- [Problem statement]
Using the entries that follow, write out the line containing "structure Pending where", the line containing "budget : Nat", and every line between them, exactly and nothing else.

(Stored data)
++++++++++++++++++++
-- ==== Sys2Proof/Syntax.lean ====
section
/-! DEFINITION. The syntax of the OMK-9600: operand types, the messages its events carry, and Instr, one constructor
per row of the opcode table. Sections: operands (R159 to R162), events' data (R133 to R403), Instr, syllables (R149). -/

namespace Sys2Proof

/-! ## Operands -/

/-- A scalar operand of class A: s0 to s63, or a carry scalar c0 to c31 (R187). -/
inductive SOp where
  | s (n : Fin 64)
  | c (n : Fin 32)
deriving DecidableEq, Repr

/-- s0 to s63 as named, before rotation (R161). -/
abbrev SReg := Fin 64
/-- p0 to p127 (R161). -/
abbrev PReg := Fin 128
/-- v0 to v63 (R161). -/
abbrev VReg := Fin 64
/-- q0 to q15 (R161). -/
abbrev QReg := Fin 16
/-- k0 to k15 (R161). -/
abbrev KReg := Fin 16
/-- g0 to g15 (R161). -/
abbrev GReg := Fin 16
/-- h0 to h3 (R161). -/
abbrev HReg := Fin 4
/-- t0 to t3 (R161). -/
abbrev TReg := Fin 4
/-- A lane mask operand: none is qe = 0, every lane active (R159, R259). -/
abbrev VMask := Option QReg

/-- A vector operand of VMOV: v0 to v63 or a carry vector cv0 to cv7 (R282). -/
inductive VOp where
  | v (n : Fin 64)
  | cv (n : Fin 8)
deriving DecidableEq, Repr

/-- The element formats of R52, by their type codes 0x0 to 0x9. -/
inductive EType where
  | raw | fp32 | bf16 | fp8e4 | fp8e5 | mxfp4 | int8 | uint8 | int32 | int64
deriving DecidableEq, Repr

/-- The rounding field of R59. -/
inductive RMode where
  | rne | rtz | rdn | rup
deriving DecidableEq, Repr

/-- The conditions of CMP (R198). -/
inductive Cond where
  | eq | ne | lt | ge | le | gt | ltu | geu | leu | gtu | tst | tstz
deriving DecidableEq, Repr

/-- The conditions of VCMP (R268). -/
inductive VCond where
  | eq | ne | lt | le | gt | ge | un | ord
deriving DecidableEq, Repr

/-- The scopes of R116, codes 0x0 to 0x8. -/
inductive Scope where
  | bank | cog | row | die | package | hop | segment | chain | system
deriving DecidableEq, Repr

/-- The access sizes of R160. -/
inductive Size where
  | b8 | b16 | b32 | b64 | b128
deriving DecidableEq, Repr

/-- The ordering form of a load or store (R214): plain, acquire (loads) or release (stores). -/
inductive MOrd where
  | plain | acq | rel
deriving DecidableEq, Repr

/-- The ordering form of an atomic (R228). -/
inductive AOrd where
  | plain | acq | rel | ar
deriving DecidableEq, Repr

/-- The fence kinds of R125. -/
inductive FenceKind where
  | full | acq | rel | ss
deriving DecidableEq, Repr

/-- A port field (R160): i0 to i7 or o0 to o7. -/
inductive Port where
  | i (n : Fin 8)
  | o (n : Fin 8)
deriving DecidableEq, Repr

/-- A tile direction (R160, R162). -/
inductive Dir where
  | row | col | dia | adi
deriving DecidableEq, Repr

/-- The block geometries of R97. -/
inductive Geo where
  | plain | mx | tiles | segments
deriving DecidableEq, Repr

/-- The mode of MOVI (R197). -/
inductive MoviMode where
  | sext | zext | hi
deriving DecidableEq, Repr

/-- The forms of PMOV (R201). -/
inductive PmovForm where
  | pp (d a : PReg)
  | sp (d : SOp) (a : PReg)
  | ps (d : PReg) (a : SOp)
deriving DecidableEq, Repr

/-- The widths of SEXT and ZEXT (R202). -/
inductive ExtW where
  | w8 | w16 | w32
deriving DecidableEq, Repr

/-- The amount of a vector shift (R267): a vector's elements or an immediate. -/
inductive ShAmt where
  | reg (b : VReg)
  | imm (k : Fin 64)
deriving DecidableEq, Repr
++++++++++++++++++++
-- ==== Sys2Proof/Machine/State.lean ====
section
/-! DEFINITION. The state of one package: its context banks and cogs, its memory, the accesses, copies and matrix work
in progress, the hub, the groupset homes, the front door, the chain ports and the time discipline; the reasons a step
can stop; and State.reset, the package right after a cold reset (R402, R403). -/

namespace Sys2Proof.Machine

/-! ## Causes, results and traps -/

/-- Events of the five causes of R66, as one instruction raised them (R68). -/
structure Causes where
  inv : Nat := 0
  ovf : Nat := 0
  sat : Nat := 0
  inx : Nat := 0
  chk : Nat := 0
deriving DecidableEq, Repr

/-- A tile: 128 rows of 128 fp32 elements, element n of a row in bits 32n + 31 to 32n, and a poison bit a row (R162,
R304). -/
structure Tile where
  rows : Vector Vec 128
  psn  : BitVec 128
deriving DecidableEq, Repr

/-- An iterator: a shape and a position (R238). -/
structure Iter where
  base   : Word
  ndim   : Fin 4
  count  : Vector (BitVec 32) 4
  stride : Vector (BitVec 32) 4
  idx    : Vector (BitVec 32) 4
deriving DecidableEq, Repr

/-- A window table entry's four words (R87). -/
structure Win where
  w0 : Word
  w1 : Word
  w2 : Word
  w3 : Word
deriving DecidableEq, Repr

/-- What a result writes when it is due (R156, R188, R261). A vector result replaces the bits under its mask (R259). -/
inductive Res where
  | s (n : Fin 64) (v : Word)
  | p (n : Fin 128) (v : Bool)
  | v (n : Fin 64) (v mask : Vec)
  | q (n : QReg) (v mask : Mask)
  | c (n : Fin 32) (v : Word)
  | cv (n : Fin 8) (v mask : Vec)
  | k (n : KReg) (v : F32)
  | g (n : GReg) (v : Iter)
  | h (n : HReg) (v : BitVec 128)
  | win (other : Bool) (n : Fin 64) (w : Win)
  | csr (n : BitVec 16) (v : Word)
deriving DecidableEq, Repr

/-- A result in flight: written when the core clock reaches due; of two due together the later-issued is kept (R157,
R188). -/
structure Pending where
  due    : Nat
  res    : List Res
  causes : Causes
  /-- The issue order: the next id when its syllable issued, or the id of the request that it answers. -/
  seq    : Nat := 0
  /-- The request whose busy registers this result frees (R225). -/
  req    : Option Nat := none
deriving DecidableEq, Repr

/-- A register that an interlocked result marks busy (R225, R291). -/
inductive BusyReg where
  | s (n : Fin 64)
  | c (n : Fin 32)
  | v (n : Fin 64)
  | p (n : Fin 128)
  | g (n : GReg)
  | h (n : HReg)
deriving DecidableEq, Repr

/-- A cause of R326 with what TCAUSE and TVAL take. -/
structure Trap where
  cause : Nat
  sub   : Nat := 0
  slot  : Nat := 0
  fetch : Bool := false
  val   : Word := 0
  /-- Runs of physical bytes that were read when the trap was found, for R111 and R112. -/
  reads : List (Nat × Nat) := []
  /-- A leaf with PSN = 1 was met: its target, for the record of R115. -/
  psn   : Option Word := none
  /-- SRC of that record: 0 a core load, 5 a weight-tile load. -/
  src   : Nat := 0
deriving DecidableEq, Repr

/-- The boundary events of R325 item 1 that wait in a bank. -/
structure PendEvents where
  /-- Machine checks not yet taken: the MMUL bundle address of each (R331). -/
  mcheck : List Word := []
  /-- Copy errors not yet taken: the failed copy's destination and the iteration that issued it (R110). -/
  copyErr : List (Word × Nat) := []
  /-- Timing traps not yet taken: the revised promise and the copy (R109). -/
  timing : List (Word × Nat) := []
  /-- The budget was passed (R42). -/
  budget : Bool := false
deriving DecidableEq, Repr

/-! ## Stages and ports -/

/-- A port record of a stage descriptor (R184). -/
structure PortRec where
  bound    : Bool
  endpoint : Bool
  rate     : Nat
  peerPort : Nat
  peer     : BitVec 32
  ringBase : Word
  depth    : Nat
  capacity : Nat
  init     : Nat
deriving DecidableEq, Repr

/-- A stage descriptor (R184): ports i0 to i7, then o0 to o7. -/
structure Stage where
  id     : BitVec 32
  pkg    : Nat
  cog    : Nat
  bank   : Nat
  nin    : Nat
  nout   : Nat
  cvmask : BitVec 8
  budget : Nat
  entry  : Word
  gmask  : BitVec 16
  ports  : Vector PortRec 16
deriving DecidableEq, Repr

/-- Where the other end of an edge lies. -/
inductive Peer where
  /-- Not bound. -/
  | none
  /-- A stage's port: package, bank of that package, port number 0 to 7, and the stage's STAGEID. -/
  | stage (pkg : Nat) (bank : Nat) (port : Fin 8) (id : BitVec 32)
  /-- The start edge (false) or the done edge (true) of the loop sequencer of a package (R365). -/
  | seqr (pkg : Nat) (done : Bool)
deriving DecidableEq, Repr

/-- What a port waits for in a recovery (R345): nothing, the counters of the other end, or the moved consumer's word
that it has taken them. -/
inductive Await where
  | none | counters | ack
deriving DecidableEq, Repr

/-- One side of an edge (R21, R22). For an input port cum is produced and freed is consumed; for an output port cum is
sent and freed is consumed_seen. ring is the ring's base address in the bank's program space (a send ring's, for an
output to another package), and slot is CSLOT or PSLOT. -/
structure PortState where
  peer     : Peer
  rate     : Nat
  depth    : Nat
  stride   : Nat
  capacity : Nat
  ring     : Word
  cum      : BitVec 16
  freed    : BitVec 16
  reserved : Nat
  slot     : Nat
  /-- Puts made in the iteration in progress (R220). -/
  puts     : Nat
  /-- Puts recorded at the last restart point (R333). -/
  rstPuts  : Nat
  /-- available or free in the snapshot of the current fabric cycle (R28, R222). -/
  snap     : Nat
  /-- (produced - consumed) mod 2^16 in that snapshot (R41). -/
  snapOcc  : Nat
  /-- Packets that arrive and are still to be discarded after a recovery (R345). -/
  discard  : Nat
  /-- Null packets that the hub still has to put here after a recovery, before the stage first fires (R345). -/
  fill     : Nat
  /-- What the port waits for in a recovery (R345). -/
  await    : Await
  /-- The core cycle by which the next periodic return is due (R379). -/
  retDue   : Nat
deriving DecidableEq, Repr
++++++++++++++++++++
- [Result for this exercise]
structure Pending where
  due    : Nat
  res    : List Res
  causes : Causes
  /-- The issue order: the next id when its syllable issued, or the id of the request that it answers. -/
  seq    : Nat := 0
  /-- The request whose busy registers this result frees (R225). -/
  req    : Option Nat := none
deriving DecidableEq, Repr

/-- A register that an interlocked result marks busy (R225, R291). -/
inductive BusyReg where
  | s (n : Fin 64)
  | c (n : Fin 32)
  | v (n : Fin 64)
  | p (n : Fin 128)
  | g (n : GReg)
  | h (n : HReg)
deriving DecidableEq, Repr

/-- A cause of R326 with what TCAUSE and TVAL take. -/
structure Trap where
  cause : Nat
  sub   : Nat := 0
  slot  : Nat := 0
  fetch : Bool := false
  val   : Word := 0
  /-- Runs of physical bytes that were read when the trap was found, for R111 and R112. -/
  reads : List (Nat × Nat) := []
  /-- A leaf with PSN = 1 was met: its target, for the record of R115. -/
  psn   : Option Word := none
  /-- SRC of that record: 0 a core load, 5 a weight-tile load. -/
  src   : Nat := 0
deriving DecidableEq, Repr

/-- The boundary events of R325 item 1 that wait in a bank. -/
structure PendEvents where
  /-- Machine checks not yet taken: the MMUL bundle address of each (R331). -/
  mcheck : List Word := []
  /-- Copy errors not yet taken: the failed copy's destination and the iteration that issued it (R110). -/
  copyErr : List (Word × Nat) := []
  /-- Timing traps not yet taken: the revised promise and the copy (R109). -/
  timing : List (Word × Nat) := []
  /-- The budget was passed (R42). -/
  budget : Bool := false
deriving DecidableEq, Repr

/-! ## Stages and ports -/

/-- A port record of a stage descriptor (R184). -/
structure PortRec where
  bound    : Bool
  endpoint : Bool
  rate     : Nat
  peerPort : Nat
  peer     : BitVec 32
  ringBase : Word
  depth    : Nat
  capacity : Nat
  init     : Nat
deriving DecidableEq, Repr

/-- A stage descriptor (R184): ports i0 to i7, then o0 to o7. -/
structure Stage where
  id     : BitVec 32
  pkg    : Nat
  cog    : Nat
  bank   : Nat
  nin    : Nat
  nout   : Nat
  cvmask : BitVec 8
  budget : Nat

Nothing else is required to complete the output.